Saved entries:
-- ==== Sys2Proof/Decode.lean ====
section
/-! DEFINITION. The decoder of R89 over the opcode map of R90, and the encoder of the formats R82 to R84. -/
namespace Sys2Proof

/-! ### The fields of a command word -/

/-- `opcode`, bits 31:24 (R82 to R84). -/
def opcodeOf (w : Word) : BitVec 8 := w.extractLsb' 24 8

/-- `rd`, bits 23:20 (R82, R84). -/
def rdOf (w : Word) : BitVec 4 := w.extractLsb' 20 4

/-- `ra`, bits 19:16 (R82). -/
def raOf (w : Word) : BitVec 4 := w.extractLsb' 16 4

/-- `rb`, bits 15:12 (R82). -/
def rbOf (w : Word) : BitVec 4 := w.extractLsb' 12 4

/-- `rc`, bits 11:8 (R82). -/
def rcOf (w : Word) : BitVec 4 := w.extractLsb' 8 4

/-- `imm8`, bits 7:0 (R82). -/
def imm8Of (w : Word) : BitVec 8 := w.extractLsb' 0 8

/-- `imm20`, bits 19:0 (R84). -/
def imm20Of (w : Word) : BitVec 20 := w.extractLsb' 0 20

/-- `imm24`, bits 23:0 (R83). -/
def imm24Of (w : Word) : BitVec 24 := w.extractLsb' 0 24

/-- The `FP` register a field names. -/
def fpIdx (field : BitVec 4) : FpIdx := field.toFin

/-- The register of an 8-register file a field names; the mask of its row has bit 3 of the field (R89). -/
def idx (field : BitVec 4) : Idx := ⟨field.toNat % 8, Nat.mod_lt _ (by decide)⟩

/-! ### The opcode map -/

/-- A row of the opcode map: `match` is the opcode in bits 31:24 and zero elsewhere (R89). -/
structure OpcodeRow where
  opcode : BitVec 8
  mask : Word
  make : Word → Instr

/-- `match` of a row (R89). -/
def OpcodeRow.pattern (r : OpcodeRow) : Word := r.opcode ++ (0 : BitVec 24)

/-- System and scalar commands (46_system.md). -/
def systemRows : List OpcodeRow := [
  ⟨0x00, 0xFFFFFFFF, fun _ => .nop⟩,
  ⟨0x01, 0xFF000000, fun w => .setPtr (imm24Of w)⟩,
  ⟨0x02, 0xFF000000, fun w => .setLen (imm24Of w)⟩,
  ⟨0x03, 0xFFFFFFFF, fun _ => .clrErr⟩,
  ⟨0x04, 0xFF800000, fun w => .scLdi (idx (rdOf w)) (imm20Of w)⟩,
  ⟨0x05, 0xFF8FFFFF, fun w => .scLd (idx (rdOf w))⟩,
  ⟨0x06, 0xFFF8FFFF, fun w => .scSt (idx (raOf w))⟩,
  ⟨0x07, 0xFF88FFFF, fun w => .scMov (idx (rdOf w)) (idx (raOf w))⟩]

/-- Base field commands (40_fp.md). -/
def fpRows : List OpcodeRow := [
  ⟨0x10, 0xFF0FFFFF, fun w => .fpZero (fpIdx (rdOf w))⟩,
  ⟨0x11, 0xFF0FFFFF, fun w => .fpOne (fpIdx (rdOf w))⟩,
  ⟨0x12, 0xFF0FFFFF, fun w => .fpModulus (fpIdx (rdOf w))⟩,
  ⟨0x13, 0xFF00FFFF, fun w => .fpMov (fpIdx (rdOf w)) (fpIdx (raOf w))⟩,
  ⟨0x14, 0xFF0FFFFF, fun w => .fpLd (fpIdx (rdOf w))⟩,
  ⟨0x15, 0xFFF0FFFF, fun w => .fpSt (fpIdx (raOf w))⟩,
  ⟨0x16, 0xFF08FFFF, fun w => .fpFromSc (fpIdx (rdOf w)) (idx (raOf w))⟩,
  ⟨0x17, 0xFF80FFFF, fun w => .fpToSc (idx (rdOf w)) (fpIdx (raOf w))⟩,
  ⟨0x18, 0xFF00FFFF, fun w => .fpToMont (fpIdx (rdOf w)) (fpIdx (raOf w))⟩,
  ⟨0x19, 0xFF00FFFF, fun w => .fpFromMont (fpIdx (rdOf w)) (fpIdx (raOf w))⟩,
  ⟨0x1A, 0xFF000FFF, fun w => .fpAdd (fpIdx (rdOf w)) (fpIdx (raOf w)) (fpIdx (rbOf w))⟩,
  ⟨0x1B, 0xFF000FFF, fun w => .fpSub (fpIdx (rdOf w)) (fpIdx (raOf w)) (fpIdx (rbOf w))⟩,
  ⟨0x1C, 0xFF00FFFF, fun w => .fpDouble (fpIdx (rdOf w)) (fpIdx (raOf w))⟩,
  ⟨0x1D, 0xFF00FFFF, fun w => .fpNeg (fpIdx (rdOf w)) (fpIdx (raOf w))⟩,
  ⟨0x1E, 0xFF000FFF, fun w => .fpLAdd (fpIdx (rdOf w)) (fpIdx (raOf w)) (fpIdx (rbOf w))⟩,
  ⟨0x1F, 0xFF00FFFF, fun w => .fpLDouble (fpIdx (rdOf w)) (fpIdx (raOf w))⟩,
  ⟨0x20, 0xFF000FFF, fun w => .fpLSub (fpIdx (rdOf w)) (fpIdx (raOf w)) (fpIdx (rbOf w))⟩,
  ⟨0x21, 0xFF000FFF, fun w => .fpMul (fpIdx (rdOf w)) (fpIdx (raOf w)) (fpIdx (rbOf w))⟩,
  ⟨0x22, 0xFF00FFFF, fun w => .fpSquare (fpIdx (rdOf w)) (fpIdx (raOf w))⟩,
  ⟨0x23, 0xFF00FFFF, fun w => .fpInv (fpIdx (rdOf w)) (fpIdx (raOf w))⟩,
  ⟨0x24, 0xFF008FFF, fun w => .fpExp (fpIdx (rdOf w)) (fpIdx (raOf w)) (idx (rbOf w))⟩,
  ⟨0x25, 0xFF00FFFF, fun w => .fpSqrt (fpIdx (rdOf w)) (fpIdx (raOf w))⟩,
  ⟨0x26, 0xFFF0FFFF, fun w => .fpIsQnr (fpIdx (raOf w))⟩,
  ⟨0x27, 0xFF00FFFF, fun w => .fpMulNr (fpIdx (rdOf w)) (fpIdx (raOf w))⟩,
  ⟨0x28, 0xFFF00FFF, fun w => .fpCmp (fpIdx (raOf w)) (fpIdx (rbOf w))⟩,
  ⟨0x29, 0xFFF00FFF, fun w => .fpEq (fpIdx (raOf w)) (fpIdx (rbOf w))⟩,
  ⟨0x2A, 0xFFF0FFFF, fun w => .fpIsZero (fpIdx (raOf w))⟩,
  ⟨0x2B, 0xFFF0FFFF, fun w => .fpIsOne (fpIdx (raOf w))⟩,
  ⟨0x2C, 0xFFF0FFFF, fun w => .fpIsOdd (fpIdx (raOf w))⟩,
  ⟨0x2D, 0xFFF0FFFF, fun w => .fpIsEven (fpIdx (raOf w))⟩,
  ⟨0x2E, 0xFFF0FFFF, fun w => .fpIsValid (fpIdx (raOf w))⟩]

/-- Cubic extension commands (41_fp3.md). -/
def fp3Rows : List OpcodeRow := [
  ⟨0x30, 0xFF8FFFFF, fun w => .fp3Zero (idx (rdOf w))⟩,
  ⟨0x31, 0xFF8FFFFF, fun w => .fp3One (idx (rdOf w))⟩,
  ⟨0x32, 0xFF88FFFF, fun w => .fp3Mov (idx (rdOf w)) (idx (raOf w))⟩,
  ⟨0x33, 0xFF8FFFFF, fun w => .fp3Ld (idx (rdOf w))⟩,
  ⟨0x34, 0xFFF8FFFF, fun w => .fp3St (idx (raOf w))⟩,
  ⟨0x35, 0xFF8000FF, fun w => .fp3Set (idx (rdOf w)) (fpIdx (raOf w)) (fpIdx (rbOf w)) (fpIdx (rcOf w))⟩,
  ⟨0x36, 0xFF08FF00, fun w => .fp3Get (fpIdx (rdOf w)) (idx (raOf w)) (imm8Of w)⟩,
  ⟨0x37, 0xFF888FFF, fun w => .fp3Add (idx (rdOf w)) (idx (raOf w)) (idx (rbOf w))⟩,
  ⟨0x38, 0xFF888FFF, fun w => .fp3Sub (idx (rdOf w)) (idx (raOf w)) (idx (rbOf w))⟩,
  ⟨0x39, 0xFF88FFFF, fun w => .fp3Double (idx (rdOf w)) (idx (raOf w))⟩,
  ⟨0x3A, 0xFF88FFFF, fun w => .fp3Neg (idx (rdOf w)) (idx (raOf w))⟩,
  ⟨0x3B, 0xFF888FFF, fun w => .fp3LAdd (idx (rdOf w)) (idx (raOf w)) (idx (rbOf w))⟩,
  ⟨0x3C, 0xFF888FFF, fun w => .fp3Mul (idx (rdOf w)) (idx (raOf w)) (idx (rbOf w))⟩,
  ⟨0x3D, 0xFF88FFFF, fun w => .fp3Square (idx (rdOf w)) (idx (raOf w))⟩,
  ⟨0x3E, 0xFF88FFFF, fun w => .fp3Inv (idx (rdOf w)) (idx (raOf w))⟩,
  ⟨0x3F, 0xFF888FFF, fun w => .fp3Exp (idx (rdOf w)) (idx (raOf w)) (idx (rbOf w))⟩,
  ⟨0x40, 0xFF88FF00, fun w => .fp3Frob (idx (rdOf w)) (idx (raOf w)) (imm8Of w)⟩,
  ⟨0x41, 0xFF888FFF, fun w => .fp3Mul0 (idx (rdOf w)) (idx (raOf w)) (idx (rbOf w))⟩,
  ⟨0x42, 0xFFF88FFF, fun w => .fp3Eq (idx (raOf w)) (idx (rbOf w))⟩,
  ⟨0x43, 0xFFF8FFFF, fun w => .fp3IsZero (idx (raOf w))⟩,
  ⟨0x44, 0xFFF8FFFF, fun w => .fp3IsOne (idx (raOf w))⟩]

==

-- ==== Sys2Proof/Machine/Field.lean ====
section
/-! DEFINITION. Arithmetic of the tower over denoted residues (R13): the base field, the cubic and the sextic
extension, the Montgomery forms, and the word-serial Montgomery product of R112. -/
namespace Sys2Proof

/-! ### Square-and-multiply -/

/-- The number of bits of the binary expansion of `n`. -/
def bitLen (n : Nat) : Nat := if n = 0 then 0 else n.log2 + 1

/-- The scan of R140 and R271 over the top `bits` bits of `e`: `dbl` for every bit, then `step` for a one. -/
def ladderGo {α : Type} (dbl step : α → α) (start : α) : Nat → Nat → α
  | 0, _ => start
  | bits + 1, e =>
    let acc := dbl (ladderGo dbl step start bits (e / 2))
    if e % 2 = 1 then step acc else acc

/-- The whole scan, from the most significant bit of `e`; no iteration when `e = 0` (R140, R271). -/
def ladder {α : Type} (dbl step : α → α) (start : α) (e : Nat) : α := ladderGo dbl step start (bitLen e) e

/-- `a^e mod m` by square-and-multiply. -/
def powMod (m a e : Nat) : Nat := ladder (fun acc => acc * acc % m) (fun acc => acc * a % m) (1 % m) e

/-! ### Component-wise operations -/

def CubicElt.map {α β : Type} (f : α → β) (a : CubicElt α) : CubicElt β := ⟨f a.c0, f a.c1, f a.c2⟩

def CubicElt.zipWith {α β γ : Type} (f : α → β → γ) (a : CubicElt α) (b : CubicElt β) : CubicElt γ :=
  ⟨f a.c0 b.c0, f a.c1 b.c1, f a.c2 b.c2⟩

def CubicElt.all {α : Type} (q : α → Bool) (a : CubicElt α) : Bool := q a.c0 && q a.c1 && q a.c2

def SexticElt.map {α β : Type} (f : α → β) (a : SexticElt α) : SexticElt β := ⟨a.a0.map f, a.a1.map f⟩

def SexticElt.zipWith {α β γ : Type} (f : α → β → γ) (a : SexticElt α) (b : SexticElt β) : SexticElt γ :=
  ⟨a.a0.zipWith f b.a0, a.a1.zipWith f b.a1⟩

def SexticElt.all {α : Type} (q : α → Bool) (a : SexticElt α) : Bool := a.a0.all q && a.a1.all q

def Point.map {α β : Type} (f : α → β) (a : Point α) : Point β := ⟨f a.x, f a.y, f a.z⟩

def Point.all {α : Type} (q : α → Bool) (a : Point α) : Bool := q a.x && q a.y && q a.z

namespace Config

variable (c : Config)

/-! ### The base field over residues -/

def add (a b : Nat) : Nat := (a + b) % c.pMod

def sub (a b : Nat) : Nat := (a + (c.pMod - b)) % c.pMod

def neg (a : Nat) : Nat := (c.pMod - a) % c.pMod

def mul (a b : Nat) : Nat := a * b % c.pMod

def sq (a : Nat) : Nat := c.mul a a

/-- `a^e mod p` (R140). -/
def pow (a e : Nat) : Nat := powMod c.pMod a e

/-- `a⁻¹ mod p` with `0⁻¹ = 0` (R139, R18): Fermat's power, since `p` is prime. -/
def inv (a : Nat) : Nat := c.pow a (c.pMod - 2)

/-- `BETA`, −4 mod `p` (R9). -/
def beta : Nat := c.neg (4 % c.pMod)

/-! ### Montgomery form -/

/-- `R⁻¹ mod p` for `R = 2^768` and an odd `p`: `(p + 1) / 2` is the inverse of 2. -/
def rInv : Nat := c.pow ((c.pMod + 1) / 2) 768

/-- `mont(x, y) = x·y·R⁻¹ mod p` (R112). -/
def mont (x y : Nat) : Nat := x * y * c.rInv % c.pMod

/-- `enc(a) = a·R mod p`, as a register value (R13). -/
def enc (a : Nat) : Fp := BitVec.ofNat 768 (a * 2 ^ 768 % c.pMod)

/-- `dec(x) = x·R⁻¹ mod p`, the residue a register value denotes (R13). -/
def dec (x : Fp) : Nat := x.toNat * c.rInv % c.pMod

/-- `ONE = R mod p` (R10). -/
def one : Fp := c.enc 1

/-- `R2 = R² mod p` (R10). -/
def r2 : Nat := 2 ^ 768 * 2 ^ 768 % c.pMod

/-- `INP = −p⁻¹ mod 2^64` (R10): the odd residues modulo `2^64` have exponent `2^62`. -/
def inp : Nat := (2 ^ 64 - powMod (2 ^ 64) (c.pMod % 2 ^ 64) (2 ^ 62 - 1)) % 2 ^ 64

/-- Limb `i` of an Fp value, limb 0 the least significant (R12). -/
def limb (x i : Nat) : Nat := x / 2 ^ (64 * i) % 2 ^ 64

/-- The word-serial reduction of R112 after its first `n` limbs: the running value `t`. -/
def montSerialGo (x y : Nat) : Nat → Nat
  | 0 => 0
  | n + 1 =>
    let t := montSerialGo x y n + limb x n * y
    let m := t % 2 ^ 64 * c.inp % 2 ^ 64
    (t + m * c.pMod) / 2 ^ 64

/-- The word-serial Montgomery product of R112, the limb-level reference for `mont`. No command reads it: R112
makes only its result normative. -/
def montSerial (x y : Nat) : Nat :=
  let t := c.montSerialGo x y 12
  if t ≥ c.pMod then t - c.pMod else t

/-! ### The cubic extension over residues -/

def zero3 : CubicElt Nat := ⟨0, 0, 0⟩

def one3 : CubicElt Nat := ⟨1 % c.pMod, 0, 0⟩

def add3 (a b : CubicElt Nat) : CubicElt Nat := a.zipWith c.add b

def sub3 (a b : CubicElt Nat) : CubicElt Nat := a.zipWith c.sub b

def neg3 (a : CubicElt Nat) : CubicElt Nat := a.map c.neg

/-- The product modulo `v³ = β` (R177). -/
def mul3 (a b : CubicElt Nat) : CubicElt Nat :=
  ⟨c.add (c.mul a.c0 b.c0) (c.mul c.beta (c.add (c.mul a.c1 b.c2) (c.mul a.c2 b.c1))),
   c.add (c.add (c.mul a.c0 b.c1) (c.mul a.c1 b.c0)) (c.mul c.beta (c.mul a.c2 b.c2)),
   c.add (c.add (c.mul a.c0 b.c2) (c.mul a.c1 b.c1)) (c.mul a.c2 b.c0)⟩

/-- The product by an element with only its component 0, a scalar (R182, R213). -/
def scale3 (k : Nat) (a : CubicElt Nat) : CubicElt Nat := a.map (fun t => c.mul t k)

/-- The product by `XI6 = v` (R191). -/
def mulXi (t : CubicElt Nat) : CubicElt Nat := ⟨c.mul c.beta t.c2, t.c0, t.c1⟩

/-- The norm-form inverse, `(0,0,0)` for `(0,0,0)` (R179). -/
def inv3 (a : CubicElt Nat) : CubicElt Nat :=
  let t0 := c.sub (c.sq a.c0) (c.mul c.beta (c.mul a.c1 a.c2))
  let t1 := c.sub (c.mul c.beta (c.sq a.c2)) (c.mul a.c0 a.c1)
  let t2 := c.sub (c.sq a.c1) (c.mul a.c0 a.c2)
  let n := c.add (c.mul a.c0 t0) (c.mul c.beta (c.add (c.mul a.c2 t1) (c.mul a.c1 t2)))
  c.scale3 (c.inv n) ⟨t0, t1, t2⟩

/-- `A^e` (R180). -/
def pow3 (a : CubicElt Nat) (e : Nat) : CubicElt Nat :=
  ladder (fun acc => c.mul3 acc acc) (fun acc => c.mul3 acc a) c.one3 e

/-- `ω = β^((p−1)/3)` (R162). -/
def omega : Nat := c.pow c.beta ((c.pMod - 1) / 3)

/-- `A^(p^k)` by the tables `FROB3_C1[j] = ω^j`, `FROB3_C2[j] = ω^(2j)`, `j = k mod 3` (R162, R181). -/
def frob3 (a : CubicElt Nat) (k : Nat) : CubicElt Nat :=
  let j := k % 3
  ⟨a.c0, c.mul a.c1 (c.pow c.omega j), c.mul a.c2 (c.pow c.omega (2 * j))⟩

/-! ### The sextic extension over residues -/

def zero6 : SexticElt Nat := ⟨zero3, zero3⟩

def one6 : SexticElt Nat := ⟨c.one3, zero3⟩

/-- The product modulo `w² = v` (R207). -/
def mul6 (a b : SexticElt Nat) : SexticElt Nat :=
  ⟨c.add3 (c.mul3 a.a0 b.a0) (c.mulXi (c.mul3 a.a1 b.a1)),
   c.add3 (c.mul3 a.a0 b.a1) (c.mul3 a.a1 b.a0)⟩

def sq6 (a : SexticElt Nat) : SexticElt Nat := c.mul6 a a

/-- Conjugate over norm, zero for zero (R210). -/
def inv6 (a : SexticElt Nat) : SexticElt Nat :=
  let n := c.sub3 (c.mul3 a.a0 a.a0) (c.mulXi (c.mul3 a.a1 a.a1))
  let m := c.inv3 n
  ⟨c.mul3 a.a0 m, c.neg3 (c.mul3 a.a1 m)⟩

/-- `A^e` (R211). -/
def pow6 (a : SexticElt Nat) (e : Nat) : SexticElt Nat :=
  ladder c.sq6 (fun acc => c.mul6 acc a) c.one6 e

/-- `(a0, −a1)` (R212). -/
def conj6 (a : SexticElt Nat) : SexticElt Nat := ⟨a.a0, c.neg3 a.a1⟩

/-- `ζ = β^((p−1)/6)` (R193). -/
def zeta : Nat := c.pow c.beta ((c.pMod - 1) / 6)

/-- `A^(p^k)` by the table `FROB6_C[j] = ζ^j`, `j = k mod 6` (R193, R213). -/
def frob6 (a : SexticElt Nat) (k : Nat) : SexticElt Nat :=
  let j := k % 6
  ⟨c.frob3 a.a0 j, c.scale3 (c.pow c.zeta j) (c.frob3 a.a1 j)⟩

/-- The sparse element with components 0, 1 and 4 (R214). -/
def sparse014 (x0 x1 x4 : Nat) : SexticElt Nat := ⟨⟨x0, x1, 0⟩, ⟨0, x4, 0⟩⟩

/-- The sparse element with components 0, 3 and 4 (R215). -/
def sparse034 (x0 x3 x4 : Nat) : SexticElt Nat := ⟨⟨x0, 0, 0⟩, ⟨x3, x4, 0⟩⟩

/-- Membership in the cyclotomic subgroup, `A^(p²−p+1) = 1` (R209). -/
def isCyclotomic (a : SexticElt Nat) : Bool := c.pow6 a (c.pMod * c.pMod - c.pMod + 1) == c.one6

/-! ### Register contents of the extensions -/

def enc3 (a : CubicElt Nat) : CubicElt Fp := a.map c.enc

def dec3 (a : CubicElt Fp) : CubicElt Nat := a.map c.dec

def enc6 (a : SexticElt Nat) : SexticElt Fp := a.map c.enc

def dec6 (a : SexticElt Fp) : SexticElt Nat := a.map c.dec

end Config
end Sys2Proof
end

Exercise details: Out of the data above, transcribe exactly and only the lines starting with the line that has "7:0 (R82). -/" and going on through the line that has "field names. -/", both included.

Result for this task:
/-- `imm8`, bits 7:0 (R82). -/
def imm8Of (w : Word) : BitVec 8 := w.extractLsb' 0 8

/-- `imm20`, bits 19:0 (R84). -/
def imm20Of (w : Word) : BitVec 20 := w.extractLsb' 0 20

/-- `imm24`, bits 23:0 (R83). -/
def imm24Of (w : Word) : BitVec 24 := w.extractLsb' 0 24

/-- The `FP` register a field names. -/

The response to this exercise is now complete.